WHAT THE TASK ASKS: Going line by line through the listing below, count each line that includes the word "Plan", and reply with the count only.

EXTRACTED MATERIAL:

/-- SEARCH records (R66, R321). -/
def checkSearch (p : Plan) (c : SearchRec) : List Reject :=
  let o := c.off
  rng (c.id ≤ 255) o ++ rng (c.cls ≤ 1) (o + 2) ++ rng (c.metric ≤ 2) (o + 3) ++ rng (1 ≤ c.dims && c.dims ≤ 4096) (o + 4) ++
  rng (if c.cls = 1 then 1 ≤ c.subspaces && c.subspaces ≤ 256 && c.dims % c.subspaces == 0 else c.subspaces == 0) (o + 6) ++
  rng (c.degree ≤ 64) (o + 8) ++ rng (if c.degree = 0 then c.beam == 0 else 1 ≤ c.beam && c.beam ≤ 1024) (o + 10) ++
  rng (c.beam ≤ c.expand && c.expand ≤ 4096) (o + 12) ++ rng (c.refine ≤ 4096) (o + 14) ++
  rng (c.kKeep ≤ c.refine) (o + 16) ++ rng (1 ≤ c.kKeep && c.kKeep ≤ 4096) (o + 16) ++
  rng (1 ≤ c.kFinal && c.kFinal ≤ c.kKeep) (o + 18) ++
  (if c.sflags % 2 = 1 then rng (c.kKeep ≤ 8) (o + 16) ++ useCap p 17 (o + 9) else []) ++
  (if 64 < c.refine then useCap p 18 (o + 14) else []) ++ (if 64 < c.kKeep then useCap p 18 (o + 16) else []) ++
  rng ((p.colls.filter (·.coll == c.id)).length == 1) o ++
  (if p.role = 0 || p.role = 1 then rng ((p.shardMaps.filter (·.coll == c.id)).length == 1) o else [])

/-- Deadline policies (R63, R65). -/
def checkPolicy (p : Plan) (d : Policy) : List Reject :=
  let o := d.off
  let inRoute := fun s => p.routes.any fun r => r.hops.any fun h => h.stage == s
  rng (d.id ≤ 15) o ++ rng (d.entryCount ≤ 8) (o + 1) ++ rng (1 ≤ d.softUs) (o + 4) ++
  rng (d.softUs < d.hardUs && d.hardUs ≤ 10000000) (o + 8) ++
  (d.entries.mapIdx fun i e =>
    let x := o + 16 + 8 * i
    let fs := p.stage? e.fromStage
    rng fs.isSome x ++ rng (e.action ≤ 1) (x + 1) ++
    (if e.action = 1 then
      rng ((match p.stage? e.subStage, fs with
        | some a, some b => a.kind == b.kind
        | _, _ => false) && inRoute e.subStage) (x + 2)
     else if e.action = 0 then
      rng (match fs with
        | some b => b.kind != 0 && b.kind != 1 && b.kind != 5
        | none => true) (x + 1)
     else [])).flatten

/-- Quotas and migrations (R58, R59). -/
def checkQuotas (p : Plan) : List Reject :=
  (p.quotas.flatMap fun q => rng (q.tenant ≤ 1023) q.off) ++ uniq (·.tenant) (·.off) [] p.quotas ++
  p.migrations.flatMap fun m =>
    rng (m.point ≤ 255) m.off ++ rng (m.toTier ≤ 1) (m.off + 2) ++ rng (p.place? m.object).isSome (m.off + 4) ++
    rng (decide (0 < m.toSpread) && (m.toTier != 0 || decide (m.toSpread < 4096))) (m.off + 8)

/-! Bodies -/

/-- The length a body must have (R195, R211, R595 and the bodies' own rules); none where only a least length holds. -/
def bodyLenOk (pieces : Nat) (d : ItemDesc) : Bool :=
  let x := d.body
  let n := d.bodyLen
  match d.sec, d.kind with
  | 6, 1 => n == 0x120 + 4 * u8 x 1 * (u8 x 2 + 1)
  | 6, 2 => n == 16
  | 6, 3 => n == 16
  | 6, 4 => n == 32
  | 6, 5 => n == 32
  | 6, 6 => n == 16
  | 6, 7 => n == 16
  | 6, 8 => n == 32
  | 6, 9 => decide (8 ≤ n) && n == 8 + 12 * u32 x 4
  | 6, 10 => decide (4 ≤ n) && n == 4 + 4 * u16 x 2
  | 6, 0x10 => n == 32
  | 7, 0x20 =>
    let e := 16 + 8 * u32 x 4 + 8 * u32 x 8 + 12 * u32 x 12
    decide (16 ≤ n) && decide (e ≤ n) && (n - e) % 4 == 0 &&
      (List.range (u32 x 8)).all fun i =>
        let o := 16 + 8 * u32 x 4 + 8 * i
        decide (4 * (u24 x (o + 5) + u8 x (o + 4)) ≤ n - e)
  | 7, 0x21 => n == 32
  | 7, 0x22 => decide (16 ≤ n) && n == 16 + 12 * u32 x 0 + u32 x 4
  | 9, 0x30 => decide (4 ≤ n) && n == 4 + 33 * u8 x 0
  | 9, 0x31 => decide (32 ≤ n) && n == 32 + 2 * pieces + 4 * u16 x 14 + 12 * u32 x 16
  | 8, 0x40 => decide (32 ≤ n) && decide (32 + 8 * u8 x 8 + 36 * u8 x 9 ≤ n)
  | _, _ => true

/-- Reserved parts of a body (R62, R211, R216, R223, R230 to R232, R242, R244, R251, R275, R335, R341, R468). -/
def bodyResv (pieces : Nat) (d : ItemDesc) : Resv :=
  let x := d.body
  match d.sec, d.kind with
  | 6, 1 => [(0x14, 1, 3), (0x15, 11, 0)] ++ ((List.range 16).map fun i =>
      if i < u8 x 0 then (0x22 + 16 * i, 2, 0) else (0x20 + 16 * i, 16, 0))
  | 6, 2 => [(8, 1, 3), (9, 7, 0)]
  | 6, 3 => [(3, 1, 0), (12, 4, 0)]
  | 6, 4 => [(0x15, 1, 1), (0x16, 10, 0)]
  | 6, 5 => [(3, 1, 0), (0x1F, 1, 0)]
  | 6, 7 => [(10, 6, 0)]
  | 6, 8 => [(3, 1, 0), (12, 20, 0)]
  | 6, 9 => [(2, 2, 0)]
  | 6, 0x10 => [(2, 2, 0), (0x1A, 6, 0)]
  | 7, 0x20 => [(3, 1, 0)]
  | 7, 0x21 => [(1, 1, 3), (2, 2, 0), (0x1C, 4, 0)]
  | 7, 0x22 => (8, 8, 0) :: (List.range (u32 x 0)).map fun i => (16 + 12 * i + 6, 2, 0)
  | 9, 0x30 => (1, 3, 0) :: (List.range (u8 x 0)).map fun i =>
      let o := 4 + 33 * i
      (o + 1 + u8 x o, 32 - u8 x o, 0)
  | 9, 0x31 =>
    let t0 := 32 + 2 * pieces + 4 * u16 x 14
    (20, 12, 0) :: (List.range (u32 x 16)).flatMap fun i => [(t0 + 12 * i + 7, 1, 0), (t0 + 12 * i + 10, 2, 0)]
  | 8, 0x40 =>
    let m0 := 32 + 8 * u8 x 8
    [(14, 2, 0), (0x18, 8, 0)] ++ ((List.range (u8 x 8)).map fun i => (32 + 8 * i + 1, 1, 0)) ++
    (List.range (u8 x 9)).flatMap fun i =>
      let o := m0 + 36 * i
      [(o + 1, 3, 0), (o + 4 + 4 * u8 x o, 32 - 4 * u8 x o, 0)]
  | _, _ => []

WRITTEN ANSWER: 3